А ну и пусть. Какое это имеет значение.

На выходе из гастронома он поставил сумки, Фаине сказал:

– Подожди, я сейчас вернусь, – и быстренько сбегал в кулинарию, где выбрал на десерт самый красивый из имевшихся там тортов, так впечатлило его сожаление Фаины по поводу сладкого. Кстати, она, увидев его с коробкой, тут же догадалась обо всем и нахмурилась, начала было упираться. Но он тоже нахмурился и возразил:

– Этот торт не для тебя, и даже не для Петра Николаевича. Он для твоей мамы, ясно?

– Нет. Мне это не нравится.

– А мне очень нравится.

Спорить с ним не было смысла, и она не стала.
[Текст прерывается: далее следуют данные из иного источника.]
/-! `State.endPulse`. -/

@[simp] theorem State.endPulse_v (s : State) : (s.endPulse).v = s.v := rfl
@[simp] theorem State.endPulse_i (s : State) : (s.endPulse).i = s.i := rfl
@[simp] theorem State.endPulse_pc (s : State) : (s.endPulse).pc = s.pc := rfl
@[simp] theorem State.endPulse_stack (s : State) : (s.endPulse).stack = s.stack := rfl
@[simp] theorem State.endPulse_sp (s : State) : (s.endPulse).sp = s.sp := rfl
@[simp] theorem State.endPulse_mem (s : State) : (s.endPulse).mem = s.mem := rfl
@[simp] theorem State.endPulse_fb (s : State) : (s.endPulse).fb = s.fb := rfl
@[simp] theorem State.endPulse_dt (s : State) : (s.endPulse).dt = s.dt := rfl
@[simp] theorem State.endPulse_dtPhase (s : State) : (s.endPulse).dtPhase = s.dtPhase := rfl
@[simp] theorem State.endPulse_st (s : State) : (s.endPulse).st = s.st := rfl
@[simp] theorem State.endPulse_stPhase (s : State) : (s.endPulse).stPhase = s.stPhase := rfl
@[simp] theorem State.endPulse_cpuCnt (s : State) : (s.endPulse).cpuCnt = s.cpuCnt := rfl
@[simp] theorem State.endPulse_refreshCnt (s : State) : (s.endPulse).refreshCnt = s.refreshCnt := rfl
@[simp] theorem State.endPulse_keyPrev (s : State) : (s.endPulse).keyPrev = s.keyPrev := rfl
@[simp] theorem State.endPulse_runState (s : State) : (s.endPulse).runState = s.runState := rfl
@[simp] theorem State.endPulse_faultCode (s : State) : (s.endPulse).faultCode = s.faultCode := rfl
@[simp] theorem State.endPulse_faultPc (s : State) : (s.endPulse).faultPc = s.faultPc := rfl
@[simp] theorem State.endPulse_faultWord (s : State) : (s.endPulse).faultWord = s.faultWord := rfl
@[simp] theorem State.endPulse_cfg (s : State) : (s.endPulse).cfg = s.cfg := rfl
@[simp] theorem State.endPulse_presentReq (s : State) : (s.endPulse).presentReq = false := rfl
@[simp] theorem State.endPulse_inputs (s : State) : (s.endPulse).inputs = s.inputs := rfl

/-! `State.beginCycle`. -/

@[simp] theorem State.beginCycle_v (s : State) : (s.beginCycle).v = s.v := rfl
@[simp] theorem State.beginCycle_i (s : State) : (s.beginCycle).i = s.i := rfl
@[simp] theorem State.beginCycle_pc (s : State) : (s.beginCycle).pc = s.pc := rfl
@[simp] theorem State.beginCycle_stack (s : State) : (s.beginCycle).stack = s.stack := rfl
@[simp] theorem State.beginCycle_sp (s : State) : (s.beginCycle).sp = s.sp := rfl
@[simp] theorem State.beginCycle_mem (s : State) : (s.beginCycle).mem = s.mem := rfl
@[simp] theorem State.beginCycle_fb (s : State) : (s.beginCycle).fb = s.fb := rfl
@[simp] theorem State.beginCycle_dt (s : State) : (s.beginCycle).dt = (countdown s.cfg.timerDiv (s.dt, s.dtPhase)).1 := rfl
@[simp] theorem State.beginCycle_dtPhase (s : State) : (s.beginCycle).dtPhase = (countdown s.cfg.timerDiv (s.dt, s.dtPhase)).2 := rfl
@[simp] theorem State.beginCycle_st (s : State) : (s.beginCycle).st = (countdown s.cfg.timerDiv (s.st, s.stPhase)).1 := rfl
@[simp] theorem State.beginCycle_stPhase (s : State) : (s.beginCycle).stPhase = (countdown s.cfg.timerDiv (s.st, s.stPhase)).2 := rfl
@[simp] theorem State.beginCycle_cpuCnt (s : State) : (s.beginCycle).cpuCnt = if s.tickDue then 0 else s.cpuCnt + 1 := rfl
@[simp] theorem State.beginCycle_refreshCnt (s : State) : (s.beginCycle).refreshCnt = s.refreshCnt := rfl
@[simp] theorem State.beginCycle_keyPrev (s : State) : (s.beginCycle).keyPrev = s.keyPrev := rfl
@[simp] theorem State.beginCycle_runState (s : State) : (s.beginCycle).runState = s.runState := rfl
@[simp] theorem State.beginCycle_faultCode (s : State) : (s.beginCycle).faultCode = s.faultCode := rfl
@[simp] theorem State.beginCycle_faultPc (s : State) : (s.beginCycle).faultPc = s.faultPc := rfl
@[simp] theorem State.beginCycle_faultWord (s : State) : (s.beginCycle).faultWord = s.faultWord := rfl
@[simp] theorem State.beginCycle_cfg (s : State) : (s.beginCycle).cfg = s.cfg := rfl
@[simp] theorem State.beginCycle_presentReq (s : State) : (s.beginCycle).presentReq = false := rfl
@[simp] theorem State.beginCycle_inputs (s : State) : (s.beginCycle).inputs = s.inputs := rfl

/-! Updates made of the updates above. -/

@[simp] theorem State.setResultFlag_eq (s : State) (x : Reg) (r f : Byte) :
    s.setResultFlag x r f = (s.setReg x r).setReg flagReg f := rfl

@[simp] theorem State.haltFetch_eq (s : State) (c : FaultCode) : s.haltFetch c = s.halt c s.pc none := rfl

@[simp] theorem State.raise_eq (s : State) (c : FaultCode) (w : Word) : s.raise c w = s.halt c (s.pc - 2) (some w) := rfl

/-! Reading a register after an update. -/

@[simp] theorem State.reg_setReg_self (s : State) (x : Reg) (b : Byte) : (s.setReg x b).reg x = b := by
  simp [State.reg]

theorem State.reg_setReg_of_ne (s : State) {x y : Reg} (b : Byte) (h : y ≠ x) : (s.setReg x b).reg y = s.reg y := by
  have : x.val ≠ y.val := fun e => h (Fin.ext e.symm)
  simp [State.reg, this]

theorem State.reg_setReg (s : State) (x y : Reg) (b : Byte) :
    (s.setReg x b).reg y = if y = x then b else s.reg y := by
  split
  · next h => subst h; exact s.reg_setReg_self y b
  · next h => exact s.reg_setReg_of_ne b h

/-- The register read of a state depends on its register file alone. -/
theorem State.reg_congr {s t : State} (h : t.v = s.v) (x : Reg) : t.reg x = s.reg x := by
  simp [State.reg, h]

@[simp] theorem State.reg_setI (s : State) (n : Nat) (y : Reg) : (s.setI n).reg y = s.reg y := rfl
@[simp] theorem State.reg_jump (s : State) (t : Word) (y : Reg) : (s.jump t).reg y = s.reg y := rfl
@[simp] theorem State.reg_skipIf (s : State) (b : Bool) (y : Reg) : (s.skipIf b).reg y = s.reg y := rfl
@[simp] theorem State.reg_rewindIf (s : State) (b : Bool) (y : Reg) : (s.rewindIf b).reg y = s.reg y := rfl
@[simp] theorem State.reg_advance (s : State) (y : Reg) : (s.advance).reg y = s.reg y := rfl
@[simp] theorem State.reg_halt (s : State) (c : FaultCode) (a : Word) (w : Option Word) (y : Reg) : (s.halt c a w).reg y = s.reg y := rfl
@[simp] theorem State.reg_setFb (s : State) (fb : Framebuffer) (y : Reg) : (s.setFb fb).reg y = s.reg y := rfl
@[simp] theorem State.reg_keyRefresh (s : State) (y : Reg) : (s.keyRefresh).reg y = s.reg y := rfl
@[simp] theorem State.reg_randDrawn (s : State) (y : Reg) : (s.randDrawn).reg y = s.reg y := rfl
@[simp] theorem State.reg_loadDelay (s : State) (b : Byte) (y : Reg) : (s.loadDelay b).reg y = s.reg y := rfl
@[simp] theorem State.reg_loadSound (s : State) (b : Byte) (y : Reg) : (s.loadSound b).reg y = s.reg y := rfl
@[simp] theorem State.reg_countdowns (s : State) (y : Reg) : (s.countdowns).reg y = s.reg y := rfl
@[simp] theorem State.reg_endPulse (s : State) (y : Reg) : (s.endPulse).reg y = s.reg y := rfl
@[simp] theorem State.reg_beginCycle (s : State) (y : Reg) : (s.beginCycle).reg y = s.reg y := rfl

end Sys2Proof.Machine
end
Они пришли к ней домой в нормальном, даже веселом расположении духа от предвкушения приятных хлопот по приготовлению праздничного обеда. Борису удалось по пути разговорить Фаину, и она объясняла ему, что, почему и как она будет готовить, и в ее тоне не было ни малейшей натянутости, а только милая детская наивность и прелесть, а когда она была такой и не дичилась, Борис просто терял голову.

Петра Николаевича, разумеется, еще не было. Этот факт снова огорчил Фаину и снова обрадовал Бориса – он, конечно, очень уважал товарища Ордынского и испытывал удовольствие, находясь в его обществе, но куда большее удовольствие он получал от общества его дочери. Оставив куртки в прихожей, они ввалились на кухню и принялись вдвоем разгружать сумки и нагружать холодильник. Фаина все еще вела себя раскрепощено, и Борис отвечал ей в тон, но ни в коем случае не перегибал палку – девушка в любой момент могла решить, что товарищ зарвался и его надо поставить на место. За время их знакомства Борис научился ценить минуты, когда Фаина живая, а не чужая и отстраненная.

– Кто придет сегодня в гости? – спросил Борис, подставляя, вслед за Фаиной, руки под кран – чистота залог здоровья.

– Если бы я знала! – ответила она, снимая с крючка полотенце, и они стали вытирать руки, каждый своим концом одного полотенца.

– Как же так, – удивился Борис. – А вдруг продуктов не хватит?

– Хватит, – беспечно сказала она. – Гости обычно тоже приходят не с пустыми руками. Кто приносит пирожки, кто еще что-нибудь. Обязательно испекут и принесут. Это очень вкусно. Впрочем, я сомневаюсь, то ты пробовал пироги или другую выпечку – ты живешь не в таких условиях.

– Опять?! – возмутился он. – Ну, это уже слишком! Тетя Маша печет замечательные пироги, сладкие, с яблоками! Ты относишься ко мне так, будто я из рода вампиров!

– Иногда мне так кажется, – ответила она.

– Просто ты человек предубежденный, – проворчал он. – С чего начнем?

Она по привычке заколебалась:

– Слушай, ну не вмешивался бы ты в приготовление еды, это не твое дело…

Он разозлился не на шутку.

– Фаина, прекрати отстранять меня от своей жизни! Не выйдет. К тому же, я тебе не помешаю. Если ты готова, то начинаем. А то твой папа приведет толпу гостей, а мы тут все еще копошимся.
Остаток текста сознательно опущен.